Dataset excerpts
----

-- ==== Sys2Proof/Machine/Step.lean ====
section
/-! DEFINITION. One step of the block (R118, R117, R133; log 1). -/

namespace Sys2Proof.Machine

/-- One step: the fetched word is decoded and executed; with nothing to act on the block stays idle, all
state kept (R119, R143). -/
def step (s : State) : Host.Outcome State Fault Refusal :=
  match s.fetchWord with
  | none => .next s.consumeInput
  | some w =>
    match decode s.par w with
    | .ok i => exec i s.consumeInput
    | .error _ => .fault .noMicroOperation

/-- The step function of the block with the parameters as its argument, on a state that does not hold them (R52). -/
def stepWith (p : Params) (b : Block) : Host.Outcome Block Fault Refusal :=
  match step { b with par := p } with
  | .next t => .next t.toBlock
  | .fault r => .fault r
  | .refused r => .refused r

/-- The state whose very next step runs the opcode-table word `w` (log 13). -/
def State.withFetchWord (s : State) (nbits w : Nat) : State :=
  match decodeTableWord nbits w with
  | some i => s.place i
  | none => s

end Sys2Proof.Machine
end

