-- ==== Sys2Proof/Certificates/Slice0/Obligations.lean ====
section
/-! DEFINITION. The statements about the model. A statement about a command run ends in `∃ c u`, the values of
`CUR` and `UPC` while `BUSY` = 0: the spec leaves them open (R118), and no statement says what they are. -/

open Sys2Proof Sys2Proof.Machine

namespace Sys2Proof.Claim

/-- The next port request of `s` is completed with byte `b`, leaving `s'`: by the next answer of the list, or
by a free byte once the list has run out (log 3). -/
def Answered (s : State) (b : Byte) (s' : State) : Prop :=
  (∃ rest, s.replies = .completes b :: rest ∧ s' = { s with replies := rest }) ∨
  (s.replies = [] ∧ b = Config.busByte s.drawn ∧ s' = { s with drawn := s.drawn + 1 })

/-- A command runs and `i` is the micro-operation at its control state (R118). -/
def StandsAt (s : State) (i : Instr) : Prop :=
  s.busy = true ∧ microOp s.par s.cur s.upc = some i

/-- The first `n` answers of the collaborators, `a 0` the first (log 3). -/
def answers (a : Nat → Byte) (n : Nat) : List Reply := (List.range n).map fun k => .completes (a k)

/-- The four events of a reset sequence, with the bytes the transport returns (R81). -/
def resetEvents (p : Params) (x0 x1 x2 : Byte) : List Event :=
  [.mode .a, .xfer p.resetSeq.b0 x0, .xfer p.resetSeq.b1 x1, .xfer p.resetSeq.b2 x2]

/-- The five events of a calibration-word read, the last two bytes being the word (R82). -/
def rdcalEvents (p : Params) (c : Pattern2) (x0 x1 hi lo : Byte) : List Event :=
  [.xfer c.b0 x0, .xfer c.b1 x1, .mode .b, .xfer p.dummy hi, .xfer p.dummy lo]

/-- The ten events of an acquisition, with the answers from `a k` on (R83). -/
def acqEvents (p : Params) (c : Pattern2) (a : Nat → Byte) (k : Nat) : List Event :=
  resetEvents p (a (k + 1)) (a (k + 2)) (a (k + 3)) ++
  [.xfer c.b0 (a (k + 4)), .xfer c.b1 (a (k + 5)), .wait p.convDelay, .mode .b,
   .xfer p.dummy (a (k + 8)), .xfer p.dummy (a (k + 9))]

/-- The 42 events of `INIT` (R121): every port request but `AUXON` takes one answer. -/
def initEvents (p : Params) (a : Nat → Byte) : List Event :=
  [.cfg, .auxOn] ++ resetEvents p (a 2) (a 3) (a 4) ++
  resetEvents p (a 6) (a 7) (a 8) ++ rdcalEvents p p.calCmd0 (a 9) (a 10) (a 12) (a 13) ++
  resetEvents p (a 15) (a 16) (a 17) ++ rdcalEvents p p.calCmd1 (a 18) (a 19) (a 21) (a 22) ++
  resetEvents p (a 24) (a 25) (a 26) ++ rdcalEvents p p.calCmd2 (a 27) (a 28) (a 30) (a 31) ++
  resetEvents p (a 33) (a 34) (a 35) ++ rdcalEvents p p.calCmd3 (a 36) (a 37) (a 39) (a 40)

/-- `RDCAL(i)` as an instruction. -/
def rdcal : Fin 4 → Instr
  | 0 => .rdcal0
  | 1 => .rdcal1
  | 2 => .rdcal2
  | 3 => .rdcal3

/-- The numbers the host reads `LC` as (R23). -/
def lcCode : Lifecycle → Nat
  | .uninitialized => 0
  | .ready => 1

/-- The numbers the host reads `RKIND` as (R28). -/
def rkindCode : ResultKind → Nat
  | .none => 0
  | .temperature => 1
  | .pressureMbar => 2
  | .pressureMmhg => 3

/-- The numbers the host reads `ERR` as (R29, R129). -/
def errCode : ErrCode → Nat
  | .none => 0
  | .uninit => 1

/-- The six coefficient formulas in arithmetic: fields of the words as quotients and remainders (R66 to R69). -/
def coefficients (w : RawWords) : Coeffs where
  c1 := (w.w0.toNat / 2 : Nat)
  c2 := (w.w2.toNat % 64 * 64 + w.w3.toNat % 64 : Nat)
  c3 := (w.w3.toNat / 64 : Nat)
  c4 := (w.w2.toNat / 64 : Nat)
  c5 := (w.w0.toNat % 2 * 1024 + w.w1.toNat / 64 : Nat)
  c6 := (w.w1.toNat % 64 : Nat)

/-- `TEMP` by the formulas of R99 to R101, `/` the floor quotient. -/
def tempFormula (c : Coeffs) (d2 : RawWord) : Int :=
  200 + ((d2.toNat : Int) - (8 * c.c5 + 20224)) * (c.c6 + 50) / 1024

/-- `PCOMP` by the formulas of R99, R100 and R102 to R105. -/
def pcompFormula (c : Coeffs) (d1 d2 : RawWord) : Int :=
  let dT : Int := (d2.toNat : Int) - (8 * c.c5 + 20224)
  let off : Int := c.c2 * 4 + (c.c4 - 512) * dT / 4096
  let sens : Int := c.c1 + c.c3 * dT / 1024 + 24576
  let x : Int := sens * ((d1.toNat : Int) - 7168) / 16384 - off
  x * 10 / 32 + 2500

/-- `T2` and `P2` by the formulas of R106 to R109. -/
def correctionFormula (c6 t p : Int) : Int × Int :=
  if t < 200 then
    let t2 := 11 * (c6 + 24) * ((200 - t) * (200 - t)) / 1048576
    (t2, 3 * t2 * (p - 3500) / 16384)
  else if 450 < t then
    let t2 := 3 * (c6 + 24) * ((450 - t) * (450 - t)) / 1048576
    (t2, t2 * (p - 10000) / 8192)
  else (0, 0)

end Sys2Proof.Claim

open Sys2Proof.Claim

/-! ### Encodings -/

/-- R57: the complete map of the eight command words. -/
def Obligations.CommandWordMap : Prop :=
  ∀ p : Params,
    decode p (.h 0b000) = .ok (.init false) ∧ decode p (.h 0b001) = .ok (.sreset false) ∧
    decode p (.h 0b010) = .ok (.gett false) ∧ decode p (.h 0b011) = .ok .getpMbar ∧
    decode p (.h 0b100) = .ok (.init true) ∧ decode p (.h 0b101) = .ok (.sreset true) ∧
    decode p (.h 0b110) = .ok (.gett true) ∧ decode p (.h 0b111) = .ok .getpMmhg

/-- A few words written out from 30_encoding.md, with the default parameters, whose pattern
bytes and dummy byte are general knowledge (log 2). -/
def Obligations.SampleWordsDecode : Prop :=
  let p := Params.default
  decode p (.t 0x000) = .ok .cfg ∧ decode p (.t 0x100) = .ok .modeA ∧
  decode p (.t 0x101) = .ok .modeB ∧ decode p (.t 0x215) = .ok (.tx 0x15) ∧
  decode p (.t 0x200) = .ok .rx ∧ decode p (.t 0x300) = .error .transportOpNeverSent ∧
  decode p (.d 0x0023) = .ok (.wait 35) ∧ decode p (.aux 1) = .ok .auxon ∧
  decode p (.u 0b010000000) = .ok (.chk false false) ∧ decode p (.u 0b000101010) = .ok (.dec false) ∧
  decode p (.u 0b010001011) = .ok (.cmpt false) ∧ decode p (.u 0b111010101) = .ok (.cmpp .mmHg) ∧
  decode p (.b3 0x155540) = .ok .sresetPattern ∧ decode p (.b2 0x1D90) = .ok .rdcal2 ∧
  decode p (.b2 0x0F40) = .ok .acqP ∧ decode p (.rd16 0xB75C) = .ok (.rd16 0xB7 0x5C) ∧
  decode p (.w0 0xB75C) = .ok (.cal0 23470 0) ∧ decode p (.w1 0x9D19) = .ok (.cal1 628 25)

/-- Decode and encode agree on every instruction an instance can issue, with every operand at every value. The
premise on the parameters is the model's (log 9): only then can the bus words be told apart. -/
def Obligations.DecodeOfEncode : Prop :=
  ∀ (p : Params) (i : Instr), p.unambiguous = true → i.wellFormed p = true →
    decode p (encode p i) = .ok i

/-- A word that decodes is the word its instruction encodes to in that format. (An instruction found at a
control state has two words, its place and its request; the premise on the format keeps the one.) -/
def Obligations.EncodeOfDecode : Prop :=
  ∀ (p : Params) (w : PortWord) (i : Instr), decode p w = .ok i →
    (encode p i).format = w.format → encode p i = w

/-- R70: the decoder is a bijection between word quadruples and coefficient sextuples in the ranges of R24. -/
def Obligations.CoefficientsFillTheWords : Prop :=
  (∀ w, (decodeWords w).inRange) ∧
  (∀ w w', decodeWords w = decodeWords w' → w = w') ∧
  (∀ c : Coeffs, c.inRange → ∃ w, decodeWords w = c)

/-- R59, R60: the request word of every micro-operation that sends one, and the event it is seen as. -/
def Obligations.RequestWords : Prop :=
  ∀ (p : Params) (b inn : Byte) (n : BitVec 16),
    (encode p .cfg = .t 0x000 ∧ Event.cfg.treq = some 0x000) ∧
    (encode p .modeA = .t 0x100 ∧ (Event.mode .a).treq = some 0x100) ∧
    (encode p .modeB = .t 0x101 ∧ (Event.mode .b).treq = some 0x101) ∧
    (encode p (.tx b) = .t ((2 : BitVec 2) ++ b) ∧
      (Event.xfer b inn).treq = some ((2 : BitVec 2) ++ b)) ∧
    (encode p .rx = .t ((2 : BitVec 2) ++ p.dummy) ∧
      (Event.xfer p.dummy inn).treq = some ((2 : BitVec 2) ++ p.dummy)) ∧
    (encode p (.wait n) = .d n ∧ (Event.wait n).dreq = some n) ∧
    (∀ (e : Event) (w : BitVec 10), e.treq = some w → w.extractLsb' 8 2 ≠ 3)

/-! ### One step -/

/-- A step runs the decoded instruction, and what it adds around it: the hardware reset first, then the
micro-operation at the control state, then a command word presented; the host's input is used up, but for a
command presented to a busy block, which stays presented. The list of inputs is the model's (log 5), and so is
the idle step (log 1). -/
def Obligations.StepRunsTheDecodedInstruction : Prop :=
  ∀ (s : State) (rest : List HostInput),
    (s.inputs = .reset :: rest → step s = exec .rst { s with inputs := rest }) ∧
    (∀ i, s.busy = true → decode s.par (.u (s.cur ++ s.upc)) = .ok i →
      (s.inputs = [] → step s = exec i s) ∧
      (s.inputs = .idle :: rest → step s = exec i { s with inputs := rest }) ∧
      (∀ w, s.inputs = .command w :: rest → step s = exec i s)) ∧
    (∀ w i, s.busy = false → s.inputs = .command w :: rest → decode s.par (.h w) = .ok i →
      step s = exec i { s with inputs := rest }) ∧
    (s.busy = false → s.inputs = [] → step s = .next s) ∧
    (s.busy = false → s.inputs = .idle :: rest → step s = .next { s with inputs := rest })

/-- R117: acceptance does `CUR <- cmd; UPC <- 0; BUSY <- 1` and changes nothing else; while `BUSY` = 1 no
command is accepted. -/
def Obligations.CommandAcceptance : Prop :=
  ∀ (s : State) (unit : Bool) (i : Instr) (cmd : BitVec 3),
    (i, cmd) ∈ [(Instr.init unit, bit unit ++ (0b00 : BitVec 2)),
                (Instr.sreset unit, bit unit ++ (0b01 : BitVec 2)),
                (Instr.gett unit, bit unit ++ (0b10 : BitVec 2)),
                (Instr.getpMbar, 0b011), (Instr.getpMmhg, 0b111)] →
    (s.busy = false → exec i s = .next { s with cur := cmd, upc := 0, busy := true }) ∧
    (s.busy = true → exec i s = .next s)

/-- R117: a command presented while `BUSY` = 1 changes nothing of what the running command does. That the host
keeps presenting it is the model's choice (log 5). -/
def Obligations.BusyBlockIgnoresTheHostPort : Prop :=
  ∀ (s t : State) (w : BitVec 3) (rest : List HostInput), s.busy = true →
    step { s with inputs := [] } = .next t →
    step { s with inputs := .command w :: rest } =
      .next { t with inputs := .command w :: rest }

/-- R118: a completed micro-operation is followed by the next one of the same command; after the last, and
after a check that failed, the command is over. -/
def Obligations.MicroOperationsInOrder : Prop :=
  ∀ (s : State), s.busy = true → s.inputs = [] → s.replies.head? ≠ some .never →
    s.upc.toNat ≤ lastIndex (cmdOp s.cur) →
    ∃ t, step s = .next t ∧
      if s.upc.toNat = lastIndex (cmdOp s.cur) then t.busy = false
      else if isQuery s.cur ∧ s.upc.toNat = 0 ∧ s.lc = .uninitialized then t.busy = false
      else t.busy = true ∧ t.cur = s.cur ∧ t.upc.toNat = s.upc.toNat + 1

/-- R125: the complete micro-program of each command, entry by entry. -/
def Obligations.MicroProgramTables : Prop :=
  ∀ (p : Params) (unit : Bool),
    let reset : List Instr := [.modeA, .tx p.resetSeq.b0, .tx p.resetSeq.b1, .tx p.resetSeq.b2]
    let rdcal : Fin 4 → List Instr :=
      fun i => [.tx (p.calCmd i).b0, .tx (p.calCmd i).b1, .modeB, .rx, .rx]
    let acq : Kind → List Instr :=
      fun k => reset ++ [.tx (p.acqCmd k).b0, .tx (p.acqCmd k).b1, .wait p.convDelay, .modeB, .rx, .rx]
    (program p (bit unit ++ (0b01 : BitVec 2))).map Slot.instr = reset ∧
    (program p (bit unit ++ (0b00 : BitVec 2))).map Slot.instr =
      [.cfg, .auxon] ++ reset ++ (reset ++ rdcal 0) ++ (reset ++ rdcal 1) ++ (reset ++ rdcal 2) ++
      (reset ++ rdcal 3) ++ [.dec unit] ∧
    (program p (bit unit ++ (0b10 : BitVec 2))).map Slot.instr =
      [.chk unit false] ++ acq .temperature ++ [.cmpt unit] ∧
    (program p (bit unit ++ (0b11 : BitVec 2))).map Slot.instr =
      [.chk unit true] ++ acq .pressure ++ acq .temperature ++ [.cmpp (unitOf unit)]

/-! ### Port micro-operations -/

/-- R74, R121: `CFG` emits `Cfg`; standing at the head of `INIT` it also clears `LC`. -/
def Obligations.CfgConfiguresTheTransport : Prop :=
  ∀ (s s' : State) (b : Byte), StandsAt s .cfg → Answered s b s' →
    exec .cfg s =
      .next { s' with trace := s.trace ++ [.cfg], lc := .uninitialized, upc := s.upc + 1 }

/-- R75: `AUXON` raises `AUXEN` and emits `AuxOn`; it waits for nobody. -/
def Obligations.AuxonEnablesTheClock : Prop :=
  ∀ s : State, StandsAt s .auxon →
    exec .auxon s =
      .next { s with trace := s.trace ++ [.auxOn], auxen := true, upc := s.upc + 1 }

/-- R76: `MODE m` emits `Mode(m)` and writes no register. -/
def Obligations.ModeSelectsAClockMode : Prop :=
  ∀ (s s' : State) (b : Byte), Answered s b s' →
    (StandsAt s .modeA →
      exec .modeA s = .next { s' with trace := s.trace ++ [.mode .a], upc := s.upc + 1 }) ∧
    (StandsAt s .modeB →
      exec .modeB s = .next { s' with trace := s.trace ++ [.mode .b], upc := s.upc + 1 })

----

• [INSTRUCTIONS FOR THE TASK]
For this exercise, repeat exactly the lines of the data above from the one with "t with inputs" down to the one with "fun i => [.tx", both end lines included.

• [ANSWER TO THIS PROBLEM]
      .next { t with inputs := .command w :: rest }

/-- R118: a completed micro-operation is followed by the next one of the same command; after the last, and
after a check that failed, the command is over. -/
def Obligations.MicroOperationsInOrder : Prop :=
  ∀ (s : State), s.busy = true → s.inputs = [] → s.replies.head? ≠ some .never →
    s.upc.toNat ≤ lastIndex (cmdOp s.cur) →
    ∃ t, step s = .next t ∧
      if s.upc.toNat = lastIndex (cmdOp s.cur) then t.busy = false
      else if isQuery s.cur ∧ s.upc.toNat = 0 ∧ s.lc = .uninitialized then t.busy = false
      else t.busy = true ∧ t.cur = s.cur ∧ t.upc.toNat = s.upc.toNat + 1

/-- R125: the complete micro-program of each command, entry by entry. -/
def Obligations.MicroProgramTables : Prop :=
  ∀ (p : Params) (unit : Bool),
    let reset : List Instr := [.modeA, .tx p.resetSeq.b0, .tx p.resetSeq.b1, .tx p.resetSeq.b2]
    let rdcal : Fin 4 → List Instr :=
      fun i => [.tx (p.calCmd i).b0, .tx (p.calCmd i).b1, .modeB, .rx, .rx]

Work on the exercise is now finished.